# High Key for her Royal Highness!



## CCericola (Feb 1, 2011)

Some more of the new baby. She is getting better in front of the camera.


----------



## Trever1t (Feb 1, 2011)

So cute


----------



## mindfloodz (Apr 25, 2011)

Her eyes look beautiful, especially in the first picture!


----------



## Bgagnon127 (Apr 25, 2011)

She's beautiful and overall I love the photos. I do think the soft blur effect is a little too much, I'd like to see more of her sharp and in focus. Overall great photos though.


----------



## the urban photo (Jun 28, 2011)

All three are too soft and blurry for my taste. But maybe that is the effect you were going for. They seem a bit over processed.
Composition wise, I don't like that the baby is directly centered in the last shot. I would probably cut off some of the open space to the left.

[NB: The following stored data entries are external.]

/-! ## A property that every step keeps, reduced to the rows -/

/-- A property of the state after a transaction, from its three endings. -/
theorem State.transact_keeps {s : State} {x : Tx} {f : Byte → State → State} {Q : State → Prop}
    (hdone : ∀ b, s.env.result x = .done b → Q (f b ((s.afterTx x).emit (x.event b))))
    (hfail : Q (((s.afterTx x).emit (.fail x.kind)).abort .busError)) (hreset : Q ((s.afterTx x).applyReset)) :
    Q (s.transact x f) := by
  rcases s.transact_cases x f with ⟨b, h, h'⟩ | ⟨_, h'⟩ | ⟨_, h'⟩ <;> rw [h']
  · exact hdone b h
  · exact hfail
  · exact hreset

/-- A property of the state after a step without reset, row by row; the two ways a transaction can end badly are one
premise. -/
theorem act_keeps (Q : State → Prop) {s t : State}
    (haccept : ∀ w, s.phase = .idle → Q (s.accept (cmdDir w) (cmdVaddr w) (cmdWdata w)))
    (hhost : s.phase = .idle → Q s.hostTurn) (hdelay : s.phase.waits = true → Q s.delay)
    (hbad : ∀ x, s.phase.samples = true ∧ x = .status ∨ s.phase.reads = true ∧ x = .read ∨
      s.phase.writes = true ∧ (∃ v, x = .write v) →
      Q (((s.afterTx x).emit (.fail x.kind)).abort .busError) ∧ Q ((s.afterTx x).applyReset))
    (hfirst : ∀ b, s.phase = .r1Stat → s.env.result .status = .done b →
      Q (((s.afterTx .status).emit (.rs b)).afterFirstLook b))
    (hflush : ∀ b, s.phase = .r1Flush → Q (((s.afterTx .read).emit (.rr b)).enterLoop .r2Poll))
    (hpoll : ∀ pass exit wait b, s.phase.pollRow = some (pass, exit, wait) → s.env.result .status = .done b →
      Q (((s.afterTx .status).emit (.rs b)).afterPoll pass exit wait b))
    (hdata : ∀ b, s.phase = .r5Data → Q (((s.afterTx .read).emit (.rr b)).afterData b))
    (hrsel : s.phase = .r3Sel →
      Q (((s.afterTx (.write (selectByte false s.vaddr))).emit (.ww (selectByte false s.vaddr))).enterLoop .r4Poll))
    (hwsel : s.phase = .w2Sel →
      Q (((s.afterTx (.write (selectByte true s.vaddr))).emit (.ww (selectByte true s.vaddr))).enterLoop .w3Poll))
    (hwdata : s.phase = .w4Data → Q (((s.afterTx (.write s.wdata)).emit (.ww s.wdata)).respond .okWr))
    (h : act s = .next t) : Q t := by
  have bad {x : Tx} := hbad x
  cases act_cases h with
  | accept w hp => exact haccept w hp
  | host hp => exact hhost hp
  | delay hp => exact hdelay hp
  | firstLook hp =>
    have := bad (.inl ⟨by rw [hp]; rfl, rfl⟩)
    exact State.transact_keeps (fun b hb => hfirst b hp hb) this.1 this.2
  | flush hp =>
    have := bad (.inr (.inl ⟨by rw [hp]; rfl, rfl⟩))
    exact State.transact_keeps (fun b _ => hflush b hp) this.1 this.2
  | poll pass exit wait hp =>
    have hs : s.phase.samples = true := by
      rcases Phase.pollRow_cases hp with ⟨h, _⟩ | ⟨h, _⟩ | ⟨h, _⟩ | ⟨h, _⟩ <;> rw [h] <;> rfl
    have := bad (.inl ⟨hs, rfl⟩)
    exact State.transact_keeps (fun b hb => hpoll _ _ _ b hp hb) this.1 this.2
  | data hp =>
    have := bad (.inr (.inl ⟨by rw [hp]; rfl, rfl⟩))
    exact State.transact_keeps (fun b _ => hdata b hp) this.1 this.2
  | readSelect hp =>
    have := bad (.inr (.inr ⟨by rw [hp]; rfl, selectByte false s.vaddr, rfl⟩))
    exact State.transact_keeps (fun b _ => hrsel hp) this.1 this.2
  | writeSelect hp =>
    have := bad (.inr (.inr ⟨by rw [hp]; rfl, selectByte true s.vaddr, rfl⟩))
    exact State.transact_keeps (fun b _ => hwsel hp) this.1 this.2
  | writeData hp =>
    have := bad (.inr (.inr ⟨by rw [hp]; rfl, s.wdata, rfl⟩))
    exact State.transact_keeps (fun b _ => hwdata hp) this.1 this.2

/-- A property of the state after a step, from the reset and from what the machine does without it. -/
theorem step_keeps (Q : State → Prop) {s t : State} (hreset : Q s.tick.applyReset)
    (hact : act s.tick = .next t → Q t) (h : step s = .next t) : Q t := by
  obtain ⟨ho, ⟨_, rfl⟩ | ⟨hr, _⟩⟩ := step_cases h
  · exact hreset
  · exact hact (by rwa [← step_act ho hr])

@[simp] theorem State.abandonedHost_resets (s : State) : s.abandonedHost.resets = s.host.resets := by
  unfold State.abandonedHost
  split
  · split <;> rfl
  · rfl

/-- What the machine does without reset leaves the host's reset entries alone and does not assert the input. -/
theorem act_resets {s t : State} (h : act s = .next t) :
    t.host.resets = s.host.resets ∧ (s.resetReq = false → t.resetReq = false) := by
  refine act_keeps (fun t => t.host.resets = s.host.resets ∧ (s.resetReq = false → t.resetReq = false)) ?_ ?_ ?_ ?_ ?_ ?_
    ?_ ?_ ?_ ?_ ?_ h
  · intro w _; exact ⟨rfl, id⟩
  · intro _; exact ⟨s.hostTurn_frame.resets, fun h => s.hostTurn_frame.resetReq.trans h⟩
  · intro _; exact ⟨rfl, id⟩
  · intro x _; exact ⟨⟨rfl, id⟩, by simp⟩
  · intro b _ _; rcases State.afterFirstLook_cases b ((s.afterTx .status).emit (.rs b)) with ⟨_, h⟩ | ⟨_, h⟩ <;> rw [h] <;>
      exact ⟨rfl, id⟩
  · intro b _; exact ⟨rfl, id⟩
  · intro pass exit wait b _ _
    rcases State.afterPoll_cases pass exit wait b ((s.afterTx .status).emit (.rs b)) with ⟨_, h⟩ | ⟨_, _, h⟩ | ⟨_, _, h⟩ <;>
      rw [h] <;> exact ⟨rfl, id⟩
  · intro b _; exact ⟨rfl, id⟩
  · intro _; exact ⟨rfl, id⟩
  · intro _; exact ⟨rfl, id⟩
  · intro _; exact ⟨rfl, id⟩

/-- Each step uses up one of the host's reset entries. -/
theorem step_resets {s t : State} (h : step s = .next t) : t.host.resets = s.host.resets.tail :=
  step_keeps (fun t => t.host.resets = s.host.resets.tail) (by simp [State.tick]) (fun h => (act_resets h).1) h

theorem noResetAhead_step {s t : State} (hn : noResetAhead s = true) (h : step s = .next t) : noResetAhead t = true := by
  have hr := step_resets h
  obtain ⟨ho, ⟨hd, _⟩ | ⟨hd, _⟩⟩ := step_cases h
  · simp [resetDue_of_noResetAhead hn] at hd
  · rw [step_act ho hd] at h
    obtain ⟨h1, h2⟩ := (noResetAhead_iff s).mp hn
    exact (noResetAhead_iff t).mpr ⟨(act_resets h).2 h1, fun b hb => h2 b (List.mem_of_mem_tail (by rwa [hr] at hb))⟩

/-! ## Runs -/

theorem run_succ_of_step {n : Nat} {s t : State} (h : step s = .next t) : run (n + 1) s = run n t := by
  simp [run, h]

theorem run_add {m n : Nat} {s t : State} (h : run m s = .next t) : run (m + n) s = run n t := by
  induction m generalizing s with
  | zero => cases h; rw [Nat.zero_add]
  | succ m ih =>
    unfold run at h
    split at h
    · next u hu => rw [Nat.succ_add, run_succ_of_step hu]; exact ih h
    · cases h
    · cases h

theorem untilIdle_of_step_idle {n : Nat} {s t : State} (h : step s = .next t) (hp : t.phase = .idle) :
    untilIdle (n + 1) s = some t := by
  simp [untilIdle, h, hp]

theorem untilIdle_of_step_busy {n : Nat} {s t : State} (h : step s = .next t) (hp : t.phase ≠ .idle) :
    untilIdle (n + 1) s = untilIdle n t := by
  simp [untilIdle, h, hp]

theorem untilIdle_mono {m n : Nat} {s t : State} (h : untilIdle m s = some t) (hmn : m ≤ n) :
    untilIdle n s = some t := by
  induction m generalizing s n with
  | zero => cases h
  | succ m ih =>
    obtain ⟨n, rfl⟩ : ∃ k, n = k + 1 := ⟨n - 1, by omega⟩
    unfold untilIdle at h ⊢
    split
    · next u hu =>
      simp only [hu] at h
      split
      · next hi => simpa [hi] using h
      · next hi => simp only [hi, if_false] at h; exact ih h (by omega)
    · next hu => simp [hu] at h
    · next hu => simp [hu] at h

@[simp] theorem answering_nil : answering [] = [] := rfl
@[simp] theorem answering_cons (b : Byte) (bs : List Byte) :
    answering (b :: bs) = { fire := none, reply := .ok b, reset := false } :: answering bs := rfl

In all three, her eyes are the strongest aspect. Cute baby!


----------



## Christie Photo (Jun 28, 2011)

All very nice.  I love soft focus, but with the eyes SO very sharp, I'm having a bit of trouble with it.  Did you try any with the eyes just a bit softer.

Very nice.

And you model is a real cutie!

-Pete


----------



## Rkee (Jun 29, 2011)

Pretty , But I like the soft effect But I uses a mask and brings back the sharpness in the eyes and face . I love the first one if the eyes and face details were sharper


----------



## CourtneyRPhotography (Jul 1, 2011)

they are nice, but the softness and brightness hurts my eyes or it could just be me..


----------



## edouble (Jul 1, 2011)

I as well, loke the soft focus and sharp eyes, nice contrast.


----------



## o hey tyler (Jul 1, 2011)

I like the photos, but am not a fan of the soft focus. I feel like I've had too many drinks when I look at them.


----------



## CCericola (Jul 1, 2011)

Thanks for the input. I wasn't actually looking for C&C but thanks for taking the time. To The Urban Photo who dug up this older post; The difference between my centered photo and yours is that mine is an example of implied symmetry broken by the position of her right arm creating classic tension.  Your photo of toes is just centered without symmetry, real or implied that is why it is a weak composition. For those that would like to compare, here is the thread that prompted The Urban Photo to comment on this thread: http://www.thephotoforum.com/forum/...54-newborn-shoot-baby-jaydin.html#post2279760


----------



## the urban photo (Jul 1, 2011)

CCericola said:


> Thanks for the input. I wasn't actually looking for C&C but thanks for taking the time. To The Urban Photo who dug up this older post; The difference between my centered photo and yours is that mine is an example of implied symmetry broken by the position of her right arm creating classic tension.  Your photo of toes is just centered without symmetry, real or implied that is why it is a weak composition. For those that would like to compare, here is the thread that prompted The Urban Photo to comment on this thread: http://www.thephotoforum.com/forum/...54-newborn-shoot-baby-jaydin.html#post2279760



CCericola, I actually didn't dig up this thread to be rude, as it seems you've implied. I searched "newborn" to find information in threads started by other users and yours popped up. To be quite honest, I didn't even notice that you were the same user who posted on mine. I'm sorry if you saw it as some sort of retaliation, but really I just thought I'd give my honest two cents. I'm sorry if that's not what you were looking for.


----------



## CCericola (Jul 1, 2011)

No, I'm sorry. I did think you were singling me out and I responded like a child. There are no excuses and I'm sorry.


----------